──────── Records shown

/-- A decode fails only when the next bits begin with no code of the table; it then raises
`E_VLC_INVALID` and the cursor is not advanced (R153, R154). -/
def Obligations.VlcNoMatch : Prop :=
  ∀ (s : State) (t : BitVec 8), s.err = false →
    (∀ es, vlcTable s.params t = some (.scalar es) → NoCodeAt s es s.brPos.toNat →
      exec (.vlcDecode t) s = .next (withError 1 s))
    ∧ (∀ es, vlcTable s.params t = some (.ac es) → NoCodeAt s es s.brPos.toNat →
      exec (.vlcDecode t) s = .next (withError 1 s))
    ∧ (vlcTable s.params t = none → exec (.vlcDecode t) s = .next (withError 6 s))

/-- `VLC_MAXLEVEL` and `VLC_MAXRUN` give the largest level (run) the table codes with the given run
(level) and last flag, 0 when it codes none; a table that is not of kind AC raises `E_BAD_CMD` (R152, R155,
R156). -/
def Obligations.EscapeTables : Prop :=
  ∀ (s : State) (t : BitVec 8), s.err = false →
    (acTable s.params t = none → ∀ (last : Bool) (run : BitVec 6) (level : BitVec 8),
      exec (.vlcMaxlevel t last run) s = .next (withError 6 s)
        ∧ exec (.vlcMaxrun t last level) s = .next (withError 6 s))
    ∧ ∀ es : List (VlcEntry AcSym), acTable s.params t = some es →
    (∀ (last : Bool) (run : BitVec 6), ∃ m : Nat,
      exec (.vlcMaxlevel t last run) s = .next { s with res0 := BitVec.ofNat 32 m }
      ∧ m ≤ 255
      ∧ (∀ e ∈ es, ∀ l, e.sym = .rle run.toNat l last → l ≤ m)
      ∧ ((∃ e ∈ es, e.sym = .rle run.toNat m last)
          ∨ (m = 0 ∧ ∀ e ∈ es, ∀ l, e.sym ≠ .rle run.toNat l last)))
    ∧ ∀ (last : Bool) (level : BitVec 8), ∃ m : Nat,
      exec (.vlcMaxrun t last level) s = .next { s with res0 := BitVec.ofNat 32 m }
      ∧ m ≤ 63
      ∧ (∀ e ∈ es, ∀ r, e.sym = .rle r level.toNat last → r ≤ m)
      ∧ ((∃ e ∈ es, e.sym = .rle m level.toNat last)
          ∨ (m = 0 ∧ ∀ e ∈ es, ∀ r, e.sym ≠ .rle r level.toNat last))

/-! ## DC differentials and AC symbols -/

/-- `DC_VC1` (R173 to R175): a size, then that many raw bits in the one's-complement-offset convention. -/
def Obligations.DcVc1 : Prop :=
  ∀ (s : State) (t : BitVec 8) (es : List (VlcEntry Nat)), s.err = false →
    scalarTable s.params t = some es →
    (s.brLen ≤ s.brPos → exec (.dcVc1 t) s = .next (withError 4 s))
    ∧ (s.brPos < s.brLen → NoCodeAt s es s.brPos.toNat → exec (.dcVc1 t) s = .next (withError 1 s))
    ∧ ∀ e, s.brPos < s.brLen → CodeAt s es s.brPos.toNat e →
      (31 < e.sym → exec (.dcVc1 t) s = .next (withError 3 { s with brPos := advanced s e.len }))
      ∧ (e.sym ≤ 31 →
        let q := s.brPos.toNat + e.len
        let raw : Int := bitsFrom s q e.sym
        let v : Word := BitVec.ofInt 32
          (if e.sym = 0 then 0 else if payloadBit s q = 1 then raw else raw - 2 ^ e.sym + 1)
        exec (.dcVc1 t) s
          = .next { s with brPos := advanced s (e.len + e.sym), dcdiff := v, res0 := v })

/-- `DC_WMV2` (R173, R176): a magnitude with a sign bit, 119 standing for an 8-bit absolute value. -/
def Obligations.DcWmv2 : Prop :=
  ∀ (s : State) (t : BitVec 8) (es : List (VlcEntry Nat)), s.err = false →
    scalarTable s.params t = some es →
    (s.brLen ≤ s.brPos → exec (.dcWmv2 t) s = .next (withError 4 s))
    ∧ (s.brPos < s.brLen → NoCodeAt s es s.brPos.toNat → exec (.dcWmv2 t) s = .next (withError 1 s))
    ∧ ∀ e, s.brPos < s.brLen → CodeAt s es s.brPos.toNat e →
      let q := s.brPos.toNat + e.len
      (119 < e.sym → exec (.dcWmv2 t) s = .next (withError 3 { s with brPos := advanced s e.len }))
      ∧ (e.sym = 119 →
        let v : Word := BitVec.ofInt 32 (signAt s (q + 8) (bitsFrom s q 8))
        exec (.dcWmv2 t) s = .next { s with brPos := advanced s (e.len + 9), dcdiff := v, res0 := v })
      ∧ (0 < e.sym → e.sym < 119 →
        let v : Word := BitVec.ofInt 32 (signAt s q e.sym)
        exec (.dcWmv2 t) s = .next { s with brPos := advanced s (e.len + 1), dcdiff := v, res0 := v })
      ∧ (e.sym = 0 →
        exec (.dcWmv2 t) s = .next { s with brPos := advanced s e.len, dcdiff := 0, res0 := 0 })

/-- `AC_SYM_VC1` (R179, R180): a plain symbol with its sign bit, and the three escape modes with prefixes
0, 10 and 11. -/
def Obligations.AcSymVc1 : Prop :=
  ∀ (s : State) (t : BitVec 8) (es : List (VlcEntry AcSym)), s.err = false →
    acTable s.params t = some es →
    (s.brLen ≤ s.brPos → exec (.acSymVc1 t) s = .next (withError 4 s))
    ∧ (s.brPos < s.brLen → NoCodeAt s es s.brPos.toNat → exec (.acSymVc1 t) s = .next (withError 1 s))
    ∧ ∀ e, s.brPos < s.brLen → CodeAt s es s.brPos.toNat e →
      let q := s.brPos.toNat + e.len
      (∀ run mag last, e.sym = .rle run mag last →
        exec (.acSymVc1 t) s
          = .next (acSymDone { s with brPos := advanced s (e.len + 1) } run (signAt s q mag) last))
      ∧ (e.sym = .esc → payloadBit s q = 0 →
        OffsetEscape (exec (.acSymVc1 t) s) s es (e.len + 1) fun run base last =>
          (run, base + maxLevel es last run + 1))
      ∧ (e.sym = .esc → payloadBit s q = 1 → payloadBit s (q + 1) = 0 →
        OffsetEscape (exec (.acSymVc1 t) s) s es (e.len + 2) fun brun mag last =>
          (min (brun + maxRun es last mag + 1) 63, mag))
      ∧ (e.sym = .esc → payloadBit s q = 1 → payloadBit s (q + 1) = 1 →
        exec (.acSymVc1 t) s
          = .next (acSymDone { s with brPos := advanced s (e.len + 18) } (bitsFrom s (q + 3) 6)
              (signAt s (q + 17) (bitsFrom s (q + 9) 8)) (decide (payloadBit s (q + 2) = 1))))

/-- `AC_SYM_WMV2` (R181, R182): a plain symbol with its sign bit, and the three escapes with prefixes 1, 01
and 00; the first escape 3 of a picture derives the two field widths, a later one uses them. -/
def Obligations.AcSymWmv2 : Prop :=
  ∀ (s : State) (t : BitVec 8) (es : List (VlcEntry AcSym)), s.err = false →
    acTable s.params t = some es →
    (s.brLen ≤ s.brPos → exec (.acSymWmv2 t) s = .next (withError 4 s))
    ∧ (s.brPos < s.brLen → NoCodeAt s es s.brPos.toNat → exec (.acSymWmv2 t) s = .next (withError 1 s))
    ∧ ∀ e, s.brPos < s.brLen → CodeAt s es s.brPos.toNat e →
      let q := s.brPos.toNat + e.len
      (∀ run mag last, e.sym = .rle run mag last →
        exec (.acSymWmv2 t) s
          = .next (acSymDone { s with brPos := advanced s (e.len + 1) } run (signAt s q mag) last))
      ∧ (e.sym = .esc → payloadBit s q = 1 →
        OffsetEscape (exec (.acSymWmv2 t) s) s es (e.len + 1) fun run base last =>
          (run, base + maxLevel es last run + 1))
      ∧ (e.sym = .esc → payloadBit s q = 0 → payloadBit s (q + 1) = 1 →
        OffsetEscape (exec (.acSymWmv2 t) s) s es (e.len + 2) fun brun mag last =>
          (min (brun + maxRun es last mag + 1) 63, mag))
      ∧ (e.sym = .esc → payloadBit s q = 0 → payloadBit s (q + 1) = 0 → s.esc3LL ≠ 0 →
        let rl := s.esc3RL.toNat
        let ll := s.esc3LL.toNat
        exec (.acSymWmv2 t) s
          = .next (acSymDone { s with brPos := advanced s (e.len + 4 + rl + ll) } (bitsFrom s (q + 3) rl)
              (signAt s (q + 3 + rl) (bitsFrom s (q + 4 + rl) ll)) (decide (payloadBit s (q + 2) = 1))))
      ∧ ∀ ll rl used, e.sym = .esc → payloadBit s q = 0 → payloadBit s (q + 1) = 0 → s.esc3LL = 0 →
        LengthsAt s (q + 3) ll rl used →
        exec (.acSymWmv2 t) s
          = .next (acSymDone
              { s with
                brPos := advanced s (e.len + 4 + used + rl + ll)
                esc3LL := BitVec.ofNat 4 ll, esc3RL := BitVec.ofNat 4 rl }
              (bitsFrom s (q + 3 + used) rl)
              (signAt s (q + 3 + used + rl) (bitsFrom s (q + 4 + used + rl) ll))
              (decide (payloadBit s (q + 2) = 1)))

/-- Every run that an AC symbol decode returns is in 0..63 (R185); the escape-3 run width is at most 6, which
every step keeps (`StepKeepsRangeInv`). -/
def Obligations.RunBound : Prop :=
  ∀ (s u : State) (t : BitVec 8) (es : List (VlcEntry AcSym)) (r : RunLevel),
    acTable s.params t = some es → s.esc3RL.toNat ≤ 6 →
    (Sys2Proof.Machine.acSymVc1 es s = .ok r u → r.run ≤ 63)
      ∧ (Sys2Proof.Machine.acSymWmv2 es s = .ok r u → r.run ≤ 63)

────────────────

# Prompt
All that is wanted is a faithful reproduction of the line above with "(s.brLen ≤ s.brPos → exec (.acSymWmv2", the line with "(signAt s (q + 3 + used", and every line in between.

# Answer to this problem
    (s.brLen ≤ s.brPos → exec (.acSymWmv2 t) s = .next (withError 4 s))
    ∧ (s.brPos < s.brLen → NoCodeAt s es s.brPos.toNat → exec (.acSymWmv2 t) s = .next (withError 1 s))
    ∧ ∀ e, s.brPos < s.brLen → CodeAt s es s.brPos.toNat e →
      let q := s.brPos.toNat + e.len
      (∀ run mag last, e.sym = .rle run mag last →
        exec (.acSymWmv2 t) s
          = .next (acSymDone { s with brPos := advanced s (e.len + 1) } run (signAt s q mag) last))
      ∧ (e.sym = .esc → payloadBit s q = 1 →
        OffsetEscape (exec (.acSymWmv2 t) s) s es (e.len + 1) fun run base last =>
          (run, base + maxLevel es last run + 1))
      ∧ (e.sym = .esc → payloadBit s q = 0 → payloadBit s (q + 1) = 1 →
        OffsetEscape (exec (.acSymWmv2 t) s) s es (e.len + 2) fun brun mag last =>
          (min (brun + maxRun es last mag + 1) 63, mag))
      ∧ (e.sym = .esc → payloadBit s q = 0 → payloadBit s (q + 1) = 0 → s.esc3LL ≠ 0 →
        let rl := s.esc3RL.toNat
        let ll := s.esc3LL.toNat
        exec (.acSymWmv2 t) s
          = .next (acSymDone { s with brPos := advanced s (e.len + 4 + rl + ll) } (bitsFrom s (q + 3) rl)
              (signAt s (q + 3 + rl) (bitsFrom s (q + 4 + rl) ll)) (decide (payloadBit s (q + 2) = 1))))
      ∧ ∀ ll rl used, e.sym = .esc → payloadBit s q = 0 → payloadBit s (q + 1) = 0 → s.esc3LL = 0 →
        LengthsAt s (q + 3) ll rl used →
        exec (.acSymWmv2 t) s
          = .next (acSymDone
              { s with
                brPos := advanced s (e.len + 4 + used + rl + ll)
                esc3LL := BitVec.ofNat 4 ll, esc3RL := BitVec.ofNat 4 rl }
              (bitsFrom s (q + 3 + used) rl)
              (signAt s (q + 3 + used + rl) (bitsFrom s (q + 4 + used + rl) ll))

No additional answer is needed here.